In short, for most computational chemistry activities users will continue to use UIs. The UI input will then be mapped to the Chemist DSL, and then the Chemist DSL will be mapped to the underlying kernels. Most legacy computational chemistry packages forego the intermediate DSL layer. The problem with such an approach is that the DSL is exactly the interface power users/developers are looking for. Without the DSL, said users are forced to modify the existing code or complicate the UI.

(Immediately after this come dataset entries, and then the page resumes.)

/-- PORT_CONFIG (R279, R284, R302, R442): LINK sets the port's enable, rate, FEC and addresses and ungates its domain; a
port of a bound stream is refused with RES_HELD, kind 8; SERVICE sets the flow, intake and class fields; GATES writes
its chunk to the staged list, and a commit makes the complete list of TOTAL entries the one in force from its base
time on, a base in the past moved forward by whole cycles; a commit with an entry missing or out of range is refused
with PORT_BAD (a chunk that comes with it stays staged, assumption 43). Links (R280, R306): a transition from up to down
sets LINK_LOST, counts in DOWNS, shows hi_ber and raises the link-loss class; an enabled port's link comes up without
hi_ber; each adds the codewords that the port's FEC has counted since the last transition; nothing else of any port
changes. -/
def Obligations.PortsAndLinks : Prop :=
  (∀ (h : Hdr) (p : LinkParams) (s : State), s.accepts Op.portConfig false = true → p.port ≤ 17 → p.fec ≤ 2 →
    p.vid ≤ 4094 → (s.port p.port).stream = none → (p.fec = 2 → p.fast = true) → p.en = true →
    ∃ t, exec (.portConfigLink h p) s = .next t ∧ Replied h Op.portConfig Status.ok [] s t
      ∧ t.port p.port = { s.port p.port with
          en := true, fast := p.fast, fec := p.fec, mac := p.mac, vid := p.vid, ipv4 := p.ipv4 }
      ∧ (∀ q, q ≠ p.port → t.port q = s.port q)
      ∧ t.power = { s.power with on := setDomains true [288 + p.port] s.power.on }
      ∧ (p.port < 16 → t.ptp = s.ptp ∧ t.ptpPorts = s.ptpPorts)
      ∧ t = { s with
          now := max s.now h.t, ports := t.ports, power := t.power, ptpPorts := t.ptpPorts, ptp := t.ptp
          queues := t.queues, mgmt := t.mgmt }) ∧
  (∀ (h : Hdr) (p : LinkParams) (s : State), s.accepts Op.portConfig false = true → p.port ≤ 17 → p.fec ≤ 2 →
    p.vid ≤ 4094 → (s.port p.port).stream = none → (p.fec = 2 → p.fast = true) → p.en = false →
    (s.port p.port).link = false →
    ∃ t, exec (.portConfigLink h p) s = .next t ∧ Replied h Op.portConfig Status.ok [] s t
      ∧ t.port p.port = { s.port p.port with
          en := false, fast := p.fast, fec := p.fec, mac := p.mac, vid := p.vid, ipv4 := p.ipv4 }
      ∧ (16 ≤ p.port → t.ptpPort (p.port - 16) = { s.ptpPort (p.port - 16) with state := 3, master := none })
      ∧ (p.port < 16 → t.ptp = s.ptp ∧ t.ptpPorts = s.ptpPorts)
      ∧ t = { s with
          now := max s.now h.t, ports := t.ports, ptpPorts := t.ptpPorts, ptp := t.ptp, queues := t.queues
          mgmt := t.mgmt }) ∧
  (∀ (h : Hdr) (p : LinkParams) (n : Nat) (s : State), s.accepts Op.portConfig false = true → p.port ≤ 17 →
    p.fec ≤ 2 → p.vid ≤ 4094 → (s.port p.port).stream = some n →
    Refuses (.portConfigLink h p) h Op.portConfig (resHeld Op.streamOpen Op.portConfig 8 p.port 0xFF n) s) ∧
  (∀ (h : Hdr) (p : ServiceParams) (s : State), s.accepts Op.portConfig false = true → 16 ≤ p.port → p.port ≤ 17 →
    p.asid ≤ 1023 → p.intakeSize % 0x1_0000 = 0 → p.intakeBase + p.intakeSize ≤ 2 ^ 48 → 1 ≤ p.maxRecs →
    p.maxRecs ≤ 32 → s.intakeBad p.asid p.intakeBase p.intakeSize = none →
    ∃ t v, exec (.portConfigService h p) s = .next t ∧ Replied h Op.portConfig Status.ok [] s t
      ∧ v = t.service (p.port - 16)
      ∧ v = { s.service (p.port - 16) with
          rasterUdp := p.rasterUdp, asid := p.asid, domain := p.domain, pinClass := p.pinClass
          looseClass := p.looseClass, intakeBase := p.intakeBase, intakeSize := p.intakeSize, dstMac := p.dstMac
          maxRecs := p.maxRecs, dstIp := p.dstIp, srcUdp := p.srcUdp, dstUdp := p.dstUdp
          gates := v.gates, pendingList := v.pendingList, seq := v.seq, buf := v.buf, sending := v.sending
          lastTx := v.lastTx, replies := v.replies }
      ∧ (∀ q, q ≠ p.port - 16 → t.service q = s.service q)
      ∧ t = { s with
          now := max s.now h.t, services := t.services, ptp := t.ptp, queues := t.queues, mgmt := t.mgmt }) ∧
  (∀ (h : Hdr) (p : GatesParams) (s : State), s.accepts Op.portConfig false = true → 16 ≤ p.port → p.port ≤ 17 →
    p.first + p.entries.length ≤ 256 → 1 ≤ p.entries.length → p.entries.length ≤ 60 → 1 ≤ p.total → p.total ≤ 256 →
    p.baseNs < 10 ^ 9 → p.commit = false →
    ∃ t, exec (.portConfigGates h p) s = .next t ∧ Replied h Op.portConfig Status.ok [] s t
      ∧ (∀ i, tget (fun _ => none) (t.service (p.port - 16)).staged i =
          if p.first ≤ i ∧ i < p.first + p.entries.length then p.entries[i - p.first]?
          else tget (fun _ => none) (s.service (p.port - 16)).staged i)
      ∧ (∀ q, q ≠ p.port - 16 → t.service q = s.service q)
      ∧ t = { s with
          now := max s.now h.t, services := t.services, ptp := t.ptp, queues := t.queues, mgmt := t.mgmt }) ∧
  (∀ (h : Hdr) (p : GatesParams) (es : List GateEntry) (s : State), s.accepts Op.portConfig false = true →
    16 ≤ p.port → p.port ≤ 17 → p.first + p.entries.length ≤ 256 → 1 ≤ p.entries.length → p.entries.length ≤ 60 →
    1 ≤ p.total → p.total ≤ 256 → p.baseNs < 10 ^ 9 → p.commit = true → es.length = p.total →
    (∀ i, i < p.total → es[i]? = if p.first ≤ i ∧ i < p.first + p.entries.length then p.entries[i - p.first]?
          else tget (fun _ => none) (s.service (p.port - 16)).staged i) →
    (∀ e ∈ es, 100 ≤ e.interval ∧ e.interval ≤ 10_000_000) → (es.map GateEntry.interval).sum ≤ 10 ^ 9 →
    ∃ t base k, exec (.portConfigGates h p) s = .next t ∧ Replied h Op.portConfig Status.ok [] s t
      ∧ base = p.baseSec * 10 ^ 9 + p.baseNs + k * (es.map GateEntry.interval).sum
      ∧ ((p.baseSec * 10 ^ 9 + p.baseNs : Nat) : Int) + k * (es.map GateEntry.interval).sum
          < max ((p.baseSec * 10 ^ 9 + p.baseNs : Nat) : Int) (s.ptpAt (max s.now h.t))
            + (es.map GateEntry.interval).sum
      ∧ s.ptpAt (max s.now h.t) ≤ base
      ∧ (t.service (p.port - 16)).listAt base = { entries := es, base := base, en := p.gateEn }
      ∧ (t.service (p.port - 16)).staged = []
      ∧ (∀ q, q ≠ p.port - 16 → t.service q = s.service q)) ∧
  (∀ (h : Hdr) (p : GatesParams) (i : Nat) (s : State), s.accepts Op.portConfig false = true → 16 ≤ p.port →
    p.port ≤ 17 → p.first + p.entries.length ≤ 256 → 1 ≤ p.entries.length → p.entries.length ≤ 60 → p.total ≤ 256 →
    p.baseNs < 10 ^ 9 → p.commit = true → i < p.total → (i < p.first ∨ p.first + p.entries.length ≤ i) →
    tget (fun _ => none) (s.service (p.port - 16)).staged i = none →
    ∃ t, exec (.portConfigGates h p) s = .next t ∧ Replied h Op.portConfig Status.portBad [] s t
      ∧ (∀ j, tget (fun _ => none) (t.service (p.port - 16)).staged j =
          if p.first ≤ j ∧ j < p.first + p.entries.length then p.entries[j - p.first]?
          else tget (fun _ => none) (s.service (p.port - 16)).staged j)) ∧
  (∀ (k p : Nat) (e : LinkEvent) (s : State), s.up = true → e.port = p → p < 18 → (s.port p).link = true →
    (s.port p).fec ≠ 0 →
    ∃ t, exec (.linkDown k e) s = .next t
      ∧ t.port p = { s.port p with
          link := false, linkLost := true, downs := min 0xFFFF ((s.port p).downs + 1), hiBer := e.hiBer
          fecCorr := min 0xFFFF ((s.port p).fecCorr + e.corr)
          fecUncorr := min 0xFFFF ((s.port p).fecUncorr + e.uncorr) }
      ∧ (∀ q, q ≠ p → t.port q = s.port q) ∧ (t.latch 11).held = true
      ∧ t = { s with now := max s.now k, ports := t.ports, latches := t.latches, queues := t.queues }) ∧
  (∀ (k p : Nat) (e : LinkEvent) (s : State), s.up = true → e.port = p → p < 18 → (s.port p).en = true →
    s.domainOn (288 + p) = true → e.hiBer = false → (s.port p).fec ≠ 0 →
    exec (.linkUp k e) s = .next { s.setPort p { s.port p with
        link := true, hiBer := false, fecCorr := min 0xFFFF ((s.port p).fecCorr + e.corr)
        fecUncorr := min 0xFFFF ((s.port p).fecUncorr + e.uncorr) } with
      now := max s.now k })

What is a typical Chemist workflow?
The typical Chemist workflow is pictorially given in
Fig. 1 (in the context of Gaussian-based quantum
chemistry). The first step is to create a ChemicalSystem
class (TODO: link).
For the example workflow shown in Fig. 1 this step is
depicted by the benzene molecule. The ChemicalSystem
class describes the
nuclei, electrons, molecules, boundary conditions (periodic, vacuum, solvent,
etc.), and fields that represent the chemical system of interest. The
ChemicalSystem
is the chemist’s view of the problem.
Given a ChemicalSystem
the next step is to create a physical model of the
system. For Gaussian-based quantum chemistry this has two parts creating a
molecular basis set (pictorially represented in Fig. 1
by the p-orbitals superimposed on benzene) and specifying an approximation
to the Schroedinger equation (pictorially represented in
Fig. 1 by the time-independent Schroedinger equation). In
Chemist we rely on the AOBasisSet
class for describing molecular basis sets
and a combination of Operator
and Wavefunction
objects to express the
physical approximations (disclaimer Operator
and Wavefunction
are
still experimental).
Together the ChemicalSystem
, Operator
, and Wavefunction
objects
provide an explicit representation of what the user wants to do. The last step
shown in Fig. 1 is the actual computation of the user’s
requested quantity depicted as pseudocode. Ideally, the computations will
leverage Chemists’s data structures directly to avoid expensive data
transformations, but Chemist also provides mechanisms for accessing the
underlying data in a variety of formats.
While Chemist is a standalone library providing a computational chemistry DSL, the developers of Chemist feel that it particularly shines when it used to define interfaces for modular software. The workflow in this section assumes such a use case by relying on opaque modular functions. In the NWChemEx stack these modular functions are actually PluginPlay modules; however, Chemist is independent of PluginPlay and any function satisfying the APIs used here will work. Pseudocode for the above workflow is:
// N.B. all opaque functions would need more user input to work
ChemicalSystem benzene = create_molecule_from_ui();
AOBasisSet aos = form_molecular_basis_set(benzene);
auto H = form_hamiltonian(benzene, aos);
auto Psi = compute_wavefunction(H, aos);
double E = compute_energy(H, Psi);
Of note, see how data is passed explicitly. This avoids coupling to global state
or implicit definitions of things like “Hartree-Fock”. With this code we don’t
have to wonder “what the user things Hartree-Fock is?” because we’re given an
explicit Hamiltonian (as a slight aside many developers may not be used to
thinking of Hartree-Fock in terms of Hamiltonians, but rather Fock operators;
however, Hartree-Fock can be viewed as approximating the Hamiltonian as the core
Hamiltonian plus the converged Fock operator). It’s also important to note that
the DSL does not actually do any computations, it just describes what the user
wants to do. The point being it is not actually possible to talk to the
efficiency of the above code because the bottleneck computations are wrapped in
the opaque functions, e.g., while many developers may immediately say the
iterative nature of Hartree-Fock means that the above code would need to solve
the Hartree-Fock equations 3 times (once in form_hamiltonian
, once in
compute_wavefunction
, and once in compute_energy
); we argue (and the
experimental NWChemEx SCF implementation proves) this need not be the case.